Full e2e runbook is in apps/worker/README.md.

The e2e script costs ~$0.05 per run (Anthropic + OpenAI). If it ran on every PR, that’s a meaningful budget item — and worse, it’d be a budget item attached to PRs from anyone, including contractors and bot accounts. The threat model isn’t theoretical: a few thousand sloppy PRs would mean a few hundred dollars of LLM bill.

Three options, all tracked but not implemented:

  • Run on merges to main only. Cheaper but still real cost, and the CI-fail comes after merge — too late to block bad code.
  • Run on labeled PRs. A maintainer adds a run-e2e label to trigger. More gatekeeping, less convenient.
  • Run nightly against a dedicated test tenant. Decouples PR latency from e2e cost; surfaces drift overnight. Probably the right answer for Phase 2.

Tracked as follow-up #12 (auto CI E2E runs).

Coverage percentages aren’t a goal on this platform. We don’t have a coverage badge in the README, and we don’t gate PRs on threshold. Two reasons:

The numerator can lie. A line of code can be “covered” by a test that doesn’t actually verify any behavior — calling a function and not asserting on the result still bumps the coverage counter. Coverage targets incentivize writing those tests.

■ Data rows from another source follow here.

-- ==== Sys2Proof/Machine/Core.lean ====
section
/-! DEFINITION. The model as the host reads it. -/

def Sys2Proof.core : Host.Core :=
  { State := Sys2Proof.Machine.State, Fault := Sys2Proof.Machine.Fault, Refusal := Sys2Proof.Machine.Refusal,
    step := Sys2Proof.Machine.step, reset := Sys2Proof.Machine.State.reset }
end

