-- ==== Sys2Proof/Machine/Views.lean ====
section
/-! DEFINITION. What a read of each host register shows (TABLE 11-1, R190, R198 to R200). A read changes nothing, but
for DRAIN DATA, whose read is the command DRAIN_DATA; so reads are a function of the state (log 14). -/

namespace Sys2Proof.Machine

/-- A bit at the lowest place of a nibble. -/
def flagBit (b : Bool) : Nibble := if b then 1 else 0

namespace State

/-- STATUS bits 6 to 5: 0 no staging buffer, 1 a send entry, 2 an offer. -/
def stagingCode (s : State) : BitVec 2 :=
  if s.queue.entries.toList.any (fun e => e.state == .staging) then 1
  else if s.offers.slots.toList.any (fun o => o.state == .staging) then 2 else 0

/-- STATUS (R200). -/
def statusByte (s : State) : Byte :=
  BitVec.ofBool (s.line.state != .off) ++ s.stagingCode ++ BitVec.ofBool s.queue.halted
    ++ BitVec.ofBool s.line.holdOff ++ s.line.state.code

/-- The fill cursor's position as the view of its buffer shows it; 0 while the buffer is not STAGING (R196). -/
def fillPosition (s : State) (b : Buffer) : Byte :=
  match s.window.fill with
  | some f => if f.buffer = b then byte f.position else 0
  | none => 0

/-- View HEAD RECORD, page 0 (R149): all but the count read 0 while the list is empty. -/
def viewHeadRecord (s : State) : List Byte :=
  match s.recv.records with
  | [] => [0, 0, 0, 0, 0, 0]
  | r :: _ =>
    [byte s.recv.records.length, r.arrival,
     pack r.origin (r.kind.code ++ (0 : BitVec 1) ++ BitVec.ofBool r.urgent),
     r.tag, byte r.length, r.postNumber]

/-- View HEAD RECORD, page 1: the drain cursor position. -/
def viewDrainCursor (s : State) : List Byte := [byte (s.recv.drain.getD 0)]

/-- View HEAD REPORT (R180). -/
def viewHeadReport (s : State) : List Byte :=
  match s.reports.records with
  | [] => [0, 0, 0, 0, 0, 0]
  | r :: _ =>
    [pack (nibble s.reports.records.length) (nibble s.reports.waiting.length),
     (0 : BitVec 1) ++ (kindCode r.kind).extractLsb' 0 3 ++ (0 : BitVec 1) ++ BitVec.ofNat 3 r.handle.val,
     r.postNumber, pack r.dest (nibble r.attempts), pack (outcomeCode r.outcome) r.lastReason.code]

/-- R55: an entry whose fields set at POST have no meaning shows them as 0. -/
def shownEntry (e : SendEntry) : SendEntry :=
  if e.state = .free ∨ e.state = .staging then
    { SendEntry.free with state := e.state, length := e.length, cells := e.cells }
  else e

/-- View SEND ENTRY n, page 0. -/
def viewSendEntry (s : State) (h : Handle) : List Byte :=
  let e := shownEntry (s.entry h)
  [pack e.state.code (kindCode e.kind),
   pack e.dest (BitVec.ofBool e.urgent ++ BitVec.ofBool e.cancelPending ++ (0 : BitVec 2)),
   byte e.length, e.postNumber, e.tag, pack (nibble e.retryLimit) (nibble e.attempts)]

/-- View SEND ENTRY n, page 1: the backoff timer reads 0 outside BACKOFF and the outcome 0 until the entry finishes
(R55). -/
def viewSendEntryTimer (s : State) (h : Handle) : List Byte :=
  let e := shownEntry (s.entry h)
  let timer : BitVec 11 := if e.state = .backoff then BitVec.ofNat 11 e.backoff else 0
  let outcome := if e.state = .finished then e.outcome else none
  [pack e.lastReason.code (outcomeCode outcome), (timer.extractLsb' 8 3).setWidth 8, timer.extractLsb' 0 8,
   s.fillPosition (.send h)]

/-- View DESTINATION n (R105). -/
def viewDestination (s : State) (d : Nibble) : List Byte :=
  [((0 : BitVec 6) ++ BitVec.ofBool (s.dest d).fresh ++ BitVec.ofBool (s.dest d).suspended),
   (s.dest d).nextTag, (s.dest d).suspendingPost]

/-- View SOURCE n (R134). -/
def viewSource (s : State) (o : Nibble) : List Byte :=
  [(0 : BitVec 7) ++ BitVec.ofBool (s.source o).seen, (s.source o).lastTag, (s.source o).duplicates]

/-- The place of an offer in the offer order, 1 for the front, 0 for none (R157). -/
def offerPlace (s : State) (i : OfferIndex) : Nat :=
  if s.offers.order.contains i then s.offers.order.idxOf i + 1 else 0

/-- View OFFER n (R156): every field but the state reads 0 while the offer is FREE. -/
def viewOffer (s : State) (i : OfferIndex) : List Byte :=
  let o := if (s.offerAt i).state = .free then .free else s.offerAt i
  [pack o.state.code (flagBit o.withdrawPending), pack o.addressee (nibble (s.offerPlace i)), byte o.length,
   (o.takenBy.setWidth 8), s.fillPosition (.offer i)]

/-- View POOL (R53). -/
def viewPool (s : State) : List Byte := [byte s.pool.freeCount, byte s.window.settings.reserve]

/-- View STATISTICS (TABLE 11-1). -/
def viewStatistics (s : State) : List Byte :=
  [s.window.stats.claimsLost, s.window.stats.conflicts, s.window.stats.busyGiven, s.window.stats.cutShort,
   s.window.stats.broadcastsMissed, s.window.stats.lineStuck]

/-- View CONFIGURATION (TABLE 11-1). -/
def viewConfiguration (s : State) : List Byte :=
  let c := s.window.settings
  [c.node.setWidth 8, byte c.rateDivider, byte c.quietInterval, pack (nibble c.backoffBase) (nibble c.retryLimit),
   byte c.reserve, if c.intakeHold then 1 else 0]

/-- The registers of a page of a view, those not listed reading 0 (R198). A code that names no view, or page 1 of a
view of one page, shows none. -/
def viewPage (s : State) (code : BitVec 7) (page1 : Bool) : List Byte :=
  let n := code.extractLsb' 0 4
  match page1 with
  | false =>
    if code = 0x00 then s.viewHeadRecord
    else if code = 0x01 then s.viewHeadReport
    else if h : 0x10 ≤ code.toNat ∧ code.toNat < 0x18 then s.viewSendEntry ⟨code.toNat - 0x10, by omega⟩
    else if code.toNat / 16 = 2 then s.viewDestination n
    else if code.toNat / 16 = 3 ∧ n ≠ 15 then s.viewSource n
    else if h : 0x40 ≤ code.toNat ∧ code.toNat < 0x44 then s.viewOffer ⟨code.toNat - 0x40, by omega⟩
    else if code = 0x50 then s.viewPool
    else if code = 0x51 then s.viewStatistics
    else if code = 0x52 then s.viewConfiguration
    else []
  | true =>
    if code = 0x00 then s.viewDrainCursor
    else if h : 0x10 ≤ code.toNat ∧ code.toNat < 0x18 then s.viewSendEntryTimer ⟨code.toNat - 0x10, by omega⟩
    else []

/-- VIEW 0 to VIEW 5: register n of the page that VIEW SELECT names (R198). -/
def viewRegister (s : State) (n : Nat) : Byte :=
  (s.viewPage (s.window.viewSelect.extractLsb' 0 7) (s.window.viewSelect.getLsbD 7))[n]?.getD 0

/-- What a read of the register at an address returns (TABLE 11-1, R190). FILL DATA is write-only and reads 0x00. At
DRAIN DATA's address it is the byte that DRAIN_DATA would return. -/
def hostRead (s : State) (address : Nibble) : Byte :=
  if address = 0 then s.statusByte
  else if address = 1 then s.eventFlags.setWidth 8
  else if address = 2 then s.events.enables.setWidth 8
  else if address = 3 then s.window.result.code
  else if address = 4 then s.window.opA
  else if address = 5 then s.window.opB
  else if address = 6 then s.window.opC
  else if address = 7 then 0
  else if address = 8 then s.drainByte.getD 0
  else if address = 9 then s.window.viewSelect
  else s.viewRegister (address.toNat - 10)

end State
end Sys2Proof.Machine
end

The denominator misses. A class of bug like the fetch-binding issue is invisible to c8 --coverage: the line of code IS covered, the issue is at runtime in a different context. Coverage tools would say it’s tested. It wasn’t.

Instead: every PR’s tests should cover the behaviors the PR is responsible for, with the structure being unit tests for pure logic and integration tests when the change interacts with CF bindings. Reviewer judgment, not numerical threshold.

If you’re contributing:

  • Read apps/worker/README.md for the operational runbook (deploy, seed memory, run e2e)
  • Look at packages/memory/test/ for examples of miniflare-based integration tests if your change touches CF bindings

If you’re evaluating the platform:

  • The 923-passing-tests-on-fresh-checkout property is real — every commit in the platform’s history is verified end-to-end on a fresh clone before being claimed done. The git log is trustworthy as a record of working states.
  • The testing-fidelity gap is documented because it’s been paid for, in real production bugs. No platform is bug-free; the platforms that survive are the ones that surface their weaknesses honestly.